PROBLEM: Keep only the lines from the start of the data through the line containing "(Reg.XTS_CTRL_DEC_LANE_EN, Reg.XTS_STATUS_DEC_FAULT, 8)", and output them exactly.

(THE INPUT)

/-! ## Lanes -/

/-- Fields of a kind of lanes: enable bits, fault bits, how many. -/
def LaneKind.regs : LaneKind → Fld × Fld × Nat
  | .cdc => (Reg.CDC_CTRL_LANE_EN, Reg.CDC_STATUS_LANE_FAULT, 8)
  | .fpl => (Reg.FPL_CTRL_LANE_EN, Reg.FPL_STATUS_LANE_FAULT, 16)
  | .cmp => (Reg.CMP_CTRL_LANE_EN, Reg.CMP_STATUS_LANE_FAULT, 16)
  | .dcp => (Reg.DCP_CTRL_LANE_EN, Reg.DCP_STATUS_LANE_FAULT, 16)
  | .enc => (Reg.XTS_CTRL_ENC_LANE_EN, Reg.XTS_STATUS_ENC_FAULT, 8)
  | .dec => (Reg.XTS_CTRL_DEC_LANE_EN, Reg.XTS_STATUS_DEC_FAULT, 8)
  | .gcm => (Reg.GCM_CTRL_LANE_EN, Reg.GCM_STATUS_LANE_FAULT, 4)

/-- Clear the enable bit of a lane; the last decompression or XTS decrypt lane of the head to go raises an internal fault (R200,
R243, R245). -/
def State.stopLane (s : State) (tile : Nat) (k : LaneKind) (lane : Nat) : State :=
  let d := dieC tile
  let en := s.fld d k.regs.1
  let bit := en / 2 ^ lane % 2
  let had := (s.laneTile k 0).isSome
  let s := s.setFld d k.regs.1 (en - bit * 2 ^ lane)
  let none_ := (s.laneTile k 0).isNone
  if (k == .dcp || k == .dec) && had && none_ then s.raiseFault 0x02 d (if k = .dcp then 0x33 else 0x34) else s

/-- LANE_DISABLE (R200, R243): the lane finishes the item it holds, and takes no more. -/
def execLaneDisable (tile : Nat) (kind : LaneKind) (lane : Nat) (s : State) : Res :=
  if s.variant.populated (dieC tile) && decide (lane < kind.regs.2.2) then .next (s.stopLane tile kind lane).settle else .next s

/-- LANE_FAULT (R201, R244): of an enabled lane. Its partial result is discarded: its item runs again from its start on another lane. -/
def execLaneFault (tile : Nat) (kind : LaneKind) (lane : Nat) (s : State) : Res :=
  let d := dieC tile
  if s.lanes kind tile / 2 ^ lane % 2 = 0 ∨ kind.regs.2.2 ≤ lane then .next s
  else
    let old := s.fld d kind.regs.2.1
    let s := s.setFld d kind.regs.2.1 (old ||| 2 ^ lane)
    let s := { s with dst := { s.dst with running := s.dst.running.filter fun r => !(r.kind == kind && r.tile == tile && r.lane == lane) } }
    .next ((s.event d kind.regs.1.blk 0 lane).stopLane tile kind lane).settle

/-! ## Chunks being freed (R195 to R199) -/

/-- CHUNK_FREE_START (R198 step 1): DYING is logged and the index and filter entries go; the removal reaches the partner once it
is durable. -/
def execChunkFreeStart (ref : Nat) (s : State) : Res :=
  let c := s.chunk ref
  if refNum ref = 0 ∨ c.state ≠ 1 ∨ c.sum ≠ 0 ∨ !s.frees ref ∨ s.dst.freeing.has ref ∨ s.chunkInUse ref then .next s
  else
    let es := s.indexOf ref
    let s := es.foldl (fun s e => s.filterDelete (refDomain ref) e.fp) (s.log (.state ref 2))
    let s := if es.isEmpty then s else (s.logTxn none 0 0 (es.map fun e => .fpdel ref e.len e.fp)).1
    let f : Freeing := { since := s.ao.tb, dying := false, acked := s.pair.head == .solo, fp := es.head?.map FpEnt.fp, data := none }
    .next { s with dst := { s.dst with freeing := s.dst.freeing.insert ref f } }

/-- A DYING chunk is LIVE again, with its index entry (R198 step 5). -/
def State.restoreChunk (s : State) (ref : Nat) (fp : Bytes) : State :=
  let s := s.log (.state ref 1)
  let s := { s with dst := { s.dst with freeing := s.dst.freeing.erase ref } }
  (s.logTxn none 0 0 [.fpadd ref (s.chunk ref).len fp]).1

/-- The fingerprint of a DYING chunk that no start has found is made again from the chunk's bytes (R199): they are read, then hashed
under the domain's key state. -/
def State.refp (s : State) (ref : Nat) (f : Freeing) : State :=
  let c := s.chunk ref
  let home := ref % s.variant.tiles
  match f.data with
  | none =>
    if s.med.rds.vals.any fun r => r.users.any fun u => u == .refp ref c.member then s
    else s.readPack c.pack (ref - c.member) (refDomain ref) 7 home (.refp ref c.member)
  | some b => match s.laneTile .fpl home with
    | none => s
    | some t => match s.useFp t (refDomain ref) with
      | none => s
      | some (icv, ocv, s) => s.restoreChunk ref (hmacFrom (icv, ocv) b)

/-- CHUNK_FREE_FINISH (R198 steps 4 and 5, R199). -/
def execChunkFreeFinish (ref : Nat) (s : State) : Res :=
  match s.dst.freeing.find? ref with
  | none => .next s
  | some f =>
    if !f.dying then .next s
    else if (s.chunk ref).sum ≠ 0 then match f.fp with
      | some fp => .next (s.restoreChunk ref fp).settle
      | none => .next (s.refp ref f).settle
    else if f.acked ∧ ¬ s.pointBefore f.since ∧ ¬ s.chunkInUse ref then
      let s := s.log (.state ref 3)
      .next ({ s with dst := { s.dst with freeing := s.dst.freeing.erase ref } } : State).settle
    else .next s

/-! ## Packs on their way to the media -/

/-- A chunk that no open pack can take waits on a tile. -/
def State.packWanted (s : State) (tile : Nat) : Bool :=
  s.dst.jobs.vals.any fun x => x.tile == tile && !x.held && (match x.chunks.find? fun c => (match c.st with
    | .new _ _ _ => false
    | .done _ => false
    | _ => true) with
    | some { bytes := _, st := .fresh _ } => (s.packFor tile x.domain x.cls x.kv).isNone
    | _ => false)

/-- PACK_CLOSE (R210): a full pack, or the oldest of 16 open ones while a chunk waits for a place. -/
def execPackClose (pack : Nat) (s : State) : Res :=
  match s.pack pack with
  | none => .next s
  | some p =>
    let l := s.openPacks p.tile
    let oldest := l.keys.head? == some pack && decide (16 ≤ l.length) && s.packWanted p.tile
    if p.st = .opened ∧ (p.full ∨ oldest) then .next (s.closePack pack).settle else .next s

/-- PACK_FLUSH_TIMEOUT (R210): FLUSH_US has passed without a new member; 0 acts as 1. -/
def execPackFlushTimeout (pack : Nat) (s : State) : Res :=
  match s.pack pack with
  | none => .next s
  | some p =>
    if p.st = .opened ∧ max 1 (s.fld (dieC p.tile) Reg.CMP_CTRL_FLUSH_US) * 1000 ≤ s.since p.addedAt then .next (s.closePack pack).settle
    else .next s

/-- CMP_FLUSH (R210): a write of CMP_FLUSH closes a domain's open packs, or all. -/
def execCmpFlush (tile : Nat) (val : Word) (s : State) : Res :=
  let all := bitsAt val 12 1 == 1
  .next (((s.openPacks tile).keep fun _ p => all || p.domain == bitsAt val 0 12).keys.foldl (fun s k => s.closePack k) s).settle

/-- PACK_COMPRESS_DONE (R213, R214, R217): of the pack that a compression lane holds. -/
def execPackCompressDone (pack : Nat) (s : State) : Res :=
  let s := s.startLanes
  match s.runOf .cmp (.pack pack), s.pack pack with
  | some r, some p =>
    if p.st = .closed ∧ p.copyOf = none then
      let (st, stored) := deflate p.plain
      let s := ((s.leaveLane r).addFld (dieC r.tile) Reg.CMP_COUNT_PACKS 1).addFld (dieC r.tile) Reg.CMP_COUNT_ALL_STORED (if stored then 1 else 0)
      .next (s.setPack pack { p with st := .compressed, stream := st, stored := stored }).settle
    else .next s
  | _, _ => .next s

/-- PACK_ENCRYPT_DONE (R218 to R223): of the pack that an XTS encrypt lane holds, under WGEN; then the pack is placed. A copy under R224
keeps its envelope but for KEYGEN and CRC. -/
def execPackEncryptDone (pack : Nat) (s : State) : Res :=
  let s := s.startLanes
  match s.runOf .enc (.pack pack), s.pack pack with
  | some r, some p =>
    if p.st ≠ .compressed then .next s
    else
      let g := s.wgen r.tile p.domain
      match s.useXts r.tile p.domain g with
      | none => .next (s.leaveLane r).settle
      | some (k1, k2, s) =>
        let ct := xtsEnc k1 k2 p.chunk (padMul 16 p.stream)
        let env := if p.copyOf.isSome then
            let h := p.env.take 6 ++ le 2 g ++ (p.env.drop 8).take 20
            h ++ le 4 (crc32c (h ++ ct)).toNat ++ ct
          else envelope p.kv p.stored p.mems.length g p.chunk p.plain p.stream ct
        .next (((s.leaveLane r).setPack pack { p with st := .encrypted, gen := g, env := env }).placePack pack).settle
  | _, _ => .next s

/-! ## Packs read from the media -/

/-- A copy that is to be re-encrypted leaves its decrypt lane (R224). -/
def State.copyDecrypted (s : State) (id : Nat) : State :=
  match s.runOf .dec (.pack id), s.pack id with
  | some r, some p =>
    if p.st = .closed ∧ p.copyOf.isSome then
      match envOf p.env, s.useXts r.tile p.domain p.gen with
      | some e, some (k1, k2, s) =>
        (s.leaveLane r).setPack id { p with st := .compressed, stream := (xtsDec k1 k2 p.chunk e.payload).take e.slen }
      | _, _ => s.leaveLane r
    else s
  | _, _ => s

/-- A pack being read leaves its decrypt lane (R218, R246). -/
def State.readDecrypted (s : State) (id : Nat) : State :=
  match s.runOf .dec (.read id), s.med.rds.find? id with
  | some r, some x =>
    if x.env.isNone ∨ x.plain.isSome then s
    else match x.env? with
    | none => (s.leaveLane r).packBad id 1
    | some e => match s.useXts r.tile x.domain e.gen with
      | none => s.leaveLane r
      | some (k1, k2, s) =>
        let x := { x with plain := some (xtsDec k1 k2 e.chunk e.payload) }
        let s := s.leaveLane r
        { s with med := { s.med with rds := s.med.rds.insert id x } }
  | _, _ => s

/-- PACK_DECRYPT_DONE (R218, R224, R246): of the pack that an XTS decrypt lane holds: one being read, or a copy. -/
def execPackDecryptDone (copy : Bool) (id : Nat) (s : State) : Res :=
  let s := s.startLanes
  .next (if copy then s.copyDecrypted id else s.readDecrypted id).settle

/-- PACK_INFLATE_DONE (R216, R217): of the pack being read that a decompression lane holds. -/
def execPackInflateDone (rd : Nat) (s : State) : Res :=
  let s := s.startLanes
  match s.runOf .dcp (.read rd), s.med.rds.find? rd with
  | some r, some x => match x.env.bind envOf, x.plain with
    | some e, some st =>
      let d := dieC r.tile
      let s := s.leaveLane r
      match inflate (st.take e.slen) with
      | some out =>
        if out.length ≠ e.ulen then .next ((s.addFld d Reg.DCP_ERR_FORMAT 1).packBad rd 2).settle
        else if (crc32c out).toNat ≠ e.ucrc then .next ((s.addFld d Reg.DCP_ERR_UCRC 1).packBad rd 2).settle
        else .next (s.packServe rd (memberOf e out)).settle
      | none => .next ((s.addFld d Reg.DCP_ERR_FORMAT 1).packBad rd 2).settle
    | _, _ => .next s
  | _, _ => .next s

(End THE INPUT)

WORKED SOLUTION:
/-! ## Lanes -/

/-- Fields of a kind of lanes: enable bits, fault bits, how many. -/
def LaneKind.regs : LaneKind → Fld × Fld × Nat
  | .cdc => (Reg.CDC_CTRL_LANE_EN, Reg.CDC_STATUS_LANE_FAULT, 8)
  | .fpl => (Reg.FPL_CTRL_LANE_EN, Reg.FPL_STATUS_LANE_FAULT, 16)
  | .cmp => (Reg.CMP_CTRL_LANE_EN, Reg.CMP_STATUS_LANE_FAULT, 16)
  | .dcp => (Reg.DCP_CTRL_LANE_EN, Reg.DCP_STATUS_LANE_FAULT, 16)
  | .enc => (Reg.XTS_CTRL_ENC_LANE_EN, Reg.XTS_STATUS_ENC_FAULT, 8)
  | .dec => (Reg.XTS_CTRL_DEC_LANE_EN, Reg.XTS_STATUS_DEC_FAULT, 8)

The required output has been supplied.